┌──

theorem wit_SixtyFourBitHalves :
    (∃ (s : State) (a : BitVec 26) (r : Reg) (i : Nat), Answers s.blk a.toNat r i false ∧ r.info.wide = true ∧
      a.toNat % 4 = 0) ∧
    (∃ (s : State) (a : BitVec 26) (r : Reg) (i v : Nat), Answers s.blk a.toNat r i true ∧ a.toNat % 4 = 0 ∧
      s.blk.hiLatch.find (a.toNat - 4) = some v) ∧
    (∃ (s : State) (a : BitVec 26) (r : Reg) (i : Nat), Answers s.blk a.toNat r i true ∧ a.toNat % 4 = 0 ∧
      s.blk.hiLatch.find (a.toNat - 4) = none) ∧
    (∃ (s : State) (path : Path) (a : BitVec 26) (r : Reg) (i : Nat), Answers s.blk a.toNat r i false ∧
      r.info.wide = true ∧ a.toNat % 4 = 0 ∧ PathOpen s path) ∧
    (∃ (s : State) (path : Path) (a : BitVec 26) (r : Reg) (i lo : Nat), Answers s.blk a.toNat r i true ∧
      a.toNat % 4 = 0 ∧ actingReg r = false ∧ PathOpen s path ∧
      (s.blk.loHeld.find (a.toNat - 4) = some lo ∨ s.blk.loHeld.find (a.toNat - 4) = none ∧ (∀ f ∈ r.info.fields, f.info.access ≠ Access.w1c) ∧ lo = s.blk.regRaw r i % 2 ^ 32)) ∧
    (∃ (s : State) (path : Path) (a : BitVec 26) (r : Reg) (i lo : Nat), Answers s.blk a.toNat r i true ∧
      a.toNat % 4 = 0 ∧ actingReg r = false ∧ PathOpen s path ∧
      (s.blk.loHeld.find (a.toNat - 4) = some lo ∨ s.blk.loHeld.find (a.toNat - 4) = none ∧ (∀ f ∈ r.info.fields, f.info.access ≠ Access.w1c) ∧ lo = s.blk.regRaw r i % 2 ^ 32)) :=
  ⟨⟨sx [], 0x700018, .QTZ_RAW, 0, by (repeat' apply And.intro) <;> decide +kernel⟩,
   ⟨sx [] fun b => { b with hiLatch := [(0x700018, 5)] }, 0x70001C, .QTZ_RAW, 0, 5,
      by (repeat' apply And.intro) <;> decide +kernel⟩,
   ⟨sx [] fun b => { b with now := 2 ^ 40 }, 0x70001C, .QTZ_RAW, 0, by (repeat' apply And.intro) <;> decide +kernel⟩,
   ⟨sx [], .host, 0x2010008, .TIL_FWD_RMAC, 0, by (repeat' apply And.intro) <;> decide +kernel⟩,
   ⟨sx [] fun b => { b with loHeld := [(0x3F10008, 6)] }, .mgmt, 0x3F1000C, .TIL_FWD_RMAC, 31, 6,
      by (repeat' apply And.intro) <;> decide +kernel⟩,
   ⟨sx [], .mgmt, 0x201000C, .TIL_FWD_RMAC, 0, 0, by (repeat' apply And.intro) <;> decide +kernel⟩⟩

theorem wit_WindowAccesses :
    (∃ (s : State), s.blk.flag Fld.RSTC_CLK_STATUS_pcie_ref 0 = true) ∧
    (∃ (s : State) (bar : Bar) (a : BitVec 30) (n : Nat), s.blk.pcieUp = true ∧
      (bar = Bar.bar0 ∧ addrDomain (a.toNat % 2 ^ 26) = some n ∨ bar = Bar.bar2 ∧ windowDomain a.toNat = some n) ∧
      s.blk.domOn n = false) ∧
    (∃ (s : State) (bar : Bar) (a : BitVec 30) (n : Nat), s.blk.pcieUp = true ∧
      (bar = Bar.bar0 ∧ addrDomain (a.toNat % 2 ^ 26) = some n ∨ bar = Bar.bar2 ∧ windowDomain a.toNat = some n) ∧
      s.blk.domOn n = false) ∧
    (∃ (s : State) (bar : Bar) (a : BitVec 30) (n : Nat), s.blk.pcieUp = true ∧
      (bar = Bar.bar0 ∧ addrDomain (a.toNat % 2 ^ 26) = some n ∨ bar = Bar.bar2 ∧ windowDomain a.toNat = some n) ∧
      s.blk.domOn n = false) ∧
    (∃ (s : State) (d : DieId),
      (∀ (n : Nat), addrDomain (Reg.GNS_CQ_STATUS.addrOf ↑d) = some n → s.blk.isolated n = false)) ∧
    (∃ (s : State) (a : BitVec 26) (r : Reg) (i g : Nat), Blk.counterAt a.toNat = some (r, i, g) ∧
      s.blk.pcieUp = true ∧ s.blk.bit Fld.JSP_UPERM_groups 0 g = true ∧
      (∀ (n : Nat), r.domain i = some n → s.blk.isolated n = false)) ∧
    (∃ (s : State) (a : BitVec 26) (r : Reg) (i g : Nat), Blk.counterAt a.toNat = some (r, i, g) ∧
      s.blk.pcieUp = true ∧ s.blk.bit Fld.JSP_UPERM_groups 0 g = true ∧
      (∀ (n : Nat), r.domain i = some n → s.blk.isolated n = false)) :=
  ⟨⟨sx [(.RSTC_CLK_STATUS_pcie_ref, 0, 1)], by decide +kernel⟩,
   ⟨sx [(.PWR_DOM_STATUS_state, 0, 0)], .bar0, 0x2010008, 0, by decide +kernel⟩,
   ⟨sx [(.PWR_DOM_STATUS_state, 31, 0)], .bar0, 0x7F10008, 31, by decide +kernel⟩,
   ⟨sx [(.PWR_DOM_STATUS_state, 156, 0)], .bar2, 0x31FFFF8, 156, by decide +kernel⟩,
   ⟨sx [], 3, by (repeat' apply And.intro) <;> decide +kernel⟩,
   ⟨sx [(.JSP_UPERM_groups, 0, 2047)], 0x2000180, .TIL_LNK_FEC_CORR, 0, 0,
      by (repeat' apply And.intro) <;> decide +kernel⟩,
   ⟨sx [(.JSP_UPERM_groups, 0, 2047)], 0x2000180, .TIL_LNK_FEC_CORR, 0, 0,
      by (repeat' apply And.intro) <;> decide +kernel⟩⟩

theorem wit_WindowAccesses_denied :
    ∃ (s : State) (a : BitVec 26), s.blk.pcieUp = true ∧ ∀ r i g, Blk.counterAt a.toNat = some (r, i, g) → s.blk.bit .JSP_UPERM_groups 0 g = false := by
  refine ⟨sx [], 0x2000180, by decide +kernel, fun r i g h => ?_⟩
  have e : Blk.counterAt (0x2000180 : BitVec 26).toNat = some (.TIL_LNK_FEC_CORR, 0, 0) := by decide +kernel
  rw [e] at h
  obtain ⟨-, -, rfl⟩ : _ ∧ _ ∧ 0 = g := by simpa using h
  decide +kernel

end P01

namespace P02

/-- Records of the management cores' queue: two entries of table 8, two of table 0, one insert. -/
def rec8 : TblRecord := ⟨8, 0, 2, 65534, 9, [128, 0, 128, 1]⟩
def rec0 : TblRecord := ⟨0, 0, 2, 0, 9, [0, 0, 0, 5, 0, 0, 0, 6]⟩
def recIns : TblRecord := ⟨3, 2, 1, 0, 9, beBytes 16 (learnEntry 5 1 7 true 0)⟩

theorem wit_TableLocksAndRecords :
    (∃ (s : State) (n : Fin 9), s.blk.flag Fld.DMA_TBL_LOCK_locked ↑n = false) ∧
    (∃ (s : State) (n : Fin 9) (p : Path), s.blk.flag Fld.DMA_TBL_LOCK_locked ↑n = true ∧ p ≠ Path.host ∧
      s.blk.lockAt.find ↑n = some s.blk.now) ∧
    (∃ (s : State) (n : Fin 9) (p : Path), s.blk.flag Fld.DMA_TBL_LOCK_locked ↑n = true ∧
      (p = Path.host ∨ s.blk.lockAt.find ↑n ≠ some s.blk.now)) ∧
    (∃ (s : State) (n : Fin 9) (p : Path), n ≠ 3 ∧ s.blk.flag Fld.DMA_TBL_LOCK_locked ↑n = true ∧
      (p ≠ Path.host ∨ s.blk.fld Fld.DMA_TBL_LOCK_holder ↑n = 0)) ∧
    (∃ (s : State) (n : Fin 9) (p : Path), n ≠ 3 ∧ s.blk.flag Fld.DMA_TBL_LOCK_locked ↑n = true ∧
      (p ≠ Path.host ∨ s.blk.fld Fld.DMA_TBL_LOCK_holder ↑n = 0)) ∧
    (∃ (s : State) (n : Fin 9), s.blk.flag Fld.DMA_TBL_LOCK_locked ↑n = true ∧ s.blk.fld Fld.DMA_TBL_LOCK_holder ↑n = 1) ∧
    (∃ (s : State) (r : TblRecord) (i : Instr), s.blk.tableLoads ≠ [] ∧
      i ∈ [Instr.tblWrite TblSource.mgmtQueue r, Instr.tblClear TblSource.mgmtQueue r, Instr.tblInsert TblSource.mgmtQueue r, Instr.tblDelete TblSource.mgmtQueue r]) ∧
    (∃ (s : State) (r : TblRecord) (k : Nat), s.blk.tableLoads = [] ∧ r.table.toNat ∈ [0, 2, 4, 6, 7, 8] ∧
      k < r.count.toNat ∧
      s.blk.recordStatus TblSource.mgmtQueue { table := r.table, op := 0, count := r.count, first := r.first, tag := r.tag, body := r.body } = 0 ∧
      (∀ j < r.count.toNat, entryBad r.table.toNat (Blk.bodyEntry { table := r.table, op := 0, count := r.count, first := r.first, tag := r.tag, body := r.body } j) = false)) ∧
    (∃ (s : State) (r : TblRecord) (k : Nat), s.blk.tableLoads = [] ∧ r.table.toNat ∈ [0, 2, 4, 6, 7, 8] ∧
      k < r.count.toNat ∧
      s.blk.recordStatus TblSource.mgmtQueue { table := r.table, op := 0, count := r.count, first := r.first, tag := r.tag, body := r.body } = 0 ∧
      (∀ j < r.count.toNat, entryBad r.table.toNat (Blk.bodyEntry { table := r.table, op := 0, count := r.count, first := r.first, tag := r.tag, body := r.body } j) = false)) ∧
    (∃ (s : State) (r : TblRecord) (k : Nat), s.blk.tableLoads = [] ∧ r.table.toNat ∈ [0, 2, 4, 6, 7, 8] ∧
      k < r.count.toNat ∧
      s.blk.recordStatus TblSource.mgmtQueue { table := r.table, op := 1, count := r.count, first := r.first, tag := r.tag, body := r.body } = 0) :=
  ⟨⟨sx [], 8, by decide +kernel⟩,
   ⟨sx [(.DMA_TBL_LOCK_locked, 0, 1)] fun b => { b with lockAt := [(0, 0)] }, 0, .mgmt, by decide +kernel⟩,
   ⟨sx [(.DMA_TBL_LOCK_locked, 0, 1)], 0, .mgmt, by decide +kernel⟩,
   ⟨sx [(.DMA_TBL_LOCK_locked, 4, 1)], 4, .host, by decide +kernel⟩,
   ⟨sx [(.DMA_TBL_LOCK_locked, 8, 1)], 8, .jtag, by decide +kernel⟩,
   ⟨sx [(.DMA_TBL_LOCK_locked, 8, 1), (.DMA_TBL_LOCK_holder, 8, 1)], 8, by decide +kernel⟩,
   ⟨sx [] fun b => { b with tableLoads := [3] }, rec8, .tblWrite .mgmtQueue { rec8 with op := 0 }, by decide +kernel⟩,
   ⟨sx [(.DMA_TBL_LOCK_locked, 8, 1), (.DMA_TBL_LOCK_holder, 8, 1)], rec8, 1, by decide +kernel⟩,
   ⟨sx [(.DMA_TBL_LOCK_locked, 0, 1), (.DMA_TBL_LOCK_holder, 0, 1)], rec0, 0, by decide +kernel⟩,
   ⟨sx [(.DMA_TBL_LOCK_locked, 0, 1), (.DMA_TBL_LOCK_holder, 0, 1)], rec0, 1, by decide +kernel⟩⟩

theorem wit_LearningTable :
    (∃ (s : State) (r : TblRecord) (i : Nat), s.blk.tableLoads = [] ∧ r.count = 1 ∧ i < 262144 ∧
      s.blk.recordStatus TblSource.mgmtQueue { table := r.table, op := 2, count := r.count, first := r.first, tag := r.tag, body := r.body } = 0 ∧
      entryBad 3 (Blk.bodyEntry { table := r.table, op := 2, count := r.count, first := r.first, tag := r.tag, body := r.body } 0) = false ∧
      s.blk.findLearn 0 (bits (Blk.bodyEntry r 0) 79 68) (bits (Blk.bodyEntry r 0) 127 80) = none ∧
      s.blk.freeLearn (bits (Blk.bodyEntry r 0) 79 68) (bits (Blk.bodyEntry r 0) 127 80) = some i ∧ r.op = 2) ∧
    (∃ (s : State) (r : TblRecord) (i : Nat), s.blk.tableLoads = [] ∧ r.count = 1 ∧ i < 262144 ∧ r.op = 3 ∧
      s.blk.recordStatus TblSource.mgmtQueue r = 0 ∧
      s.blk.findLearn 0 (bits (Blk.bodyEntry r 0) 79 68) (bits (Blk.bodyEntry r 0) 127 80) = some i) ∧
    (∃ (s : State) (e : LearnEvent) (rest : List LearnEvent) (i : Nat), s.blk.flag Fld.DMA_TBL_LOCK_locked 3 = false ∧
      s.blk.learn = e :: rest ∧ i < 262144 ∧ s.blk.findLearn 0 e.vid e.mac = none ∧ s.blk.atLimit e.link = false ∧
      s.blk.freeLearn e.vid e.mac = some i) ∧
    (∃ (s : State) (i : Nat), s.blk.fld Fld.DMA_TBL_AGE_age_s 0 ≠ 0 ∧ s.blk.flag Fld.DMA_TBL_LOCK_locked 3 = false ∧
      i < 262144 ∧ Blk.dynamicEntry (s.blk.tableEntry 0 3 i) = true ∧
      s.blk.fld Fld.DMA_TBL_AGE_age_s 0 < (s.blk.seconds16 + 65536 - bits (s.blk.tableEntry 0 3 i) 55 40) % 65536) :=
  ⟨⟨sx [(.DMA_TBL_LOCK_locked, 3, 1), (.DMA_TBL_LOCK_holder, 3, 1)], recIns, 4 * learnBucket 1 5, by decide +kernel⟩,
   ⟨sx [(.DMA_TBL_LOCK_locked, 3, 1), (.DMA_TBL_LOCK_holder, 3, 1)] fun b => b.putAll 3 (4 * learnBucket 1 5 + 3) (learnEntry 5 1 7 true 0),
      { recIns with op := 3 }, 4 * learnBucket 1 5 + 3, by decide +kernel⟩,
   ⟨sx [] fun b => { b.putAll 5 7 (4 * 65536) with learn := [⟨5, 1, 7⟩] }, ⟨5, 1, 7⟩, [], 4 * learnBucket 1 5,
      by decide +kernel⟩,
   ⟨sx [(.DMA_TBL_AGE_age_s, 0, 1)] fun b => b.putAll 3 262143 (learnEntry 5 1 7 false 65530), 262143,
      by decide +kernel⟩⟩


end P02

namespace P03

/-- A granted copy of two cells that goes cut-through from the link it came by. -/
def cf : CopyRec := { cp .granted 1023 with todo := [(1023, none)], inLink := some 1020, ncells := 2 }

└──

**Problem to work on:**
Look over the entries above and tally the lines containing the string "hiLatch"; the answer is that total only.

**Exercise result:**
3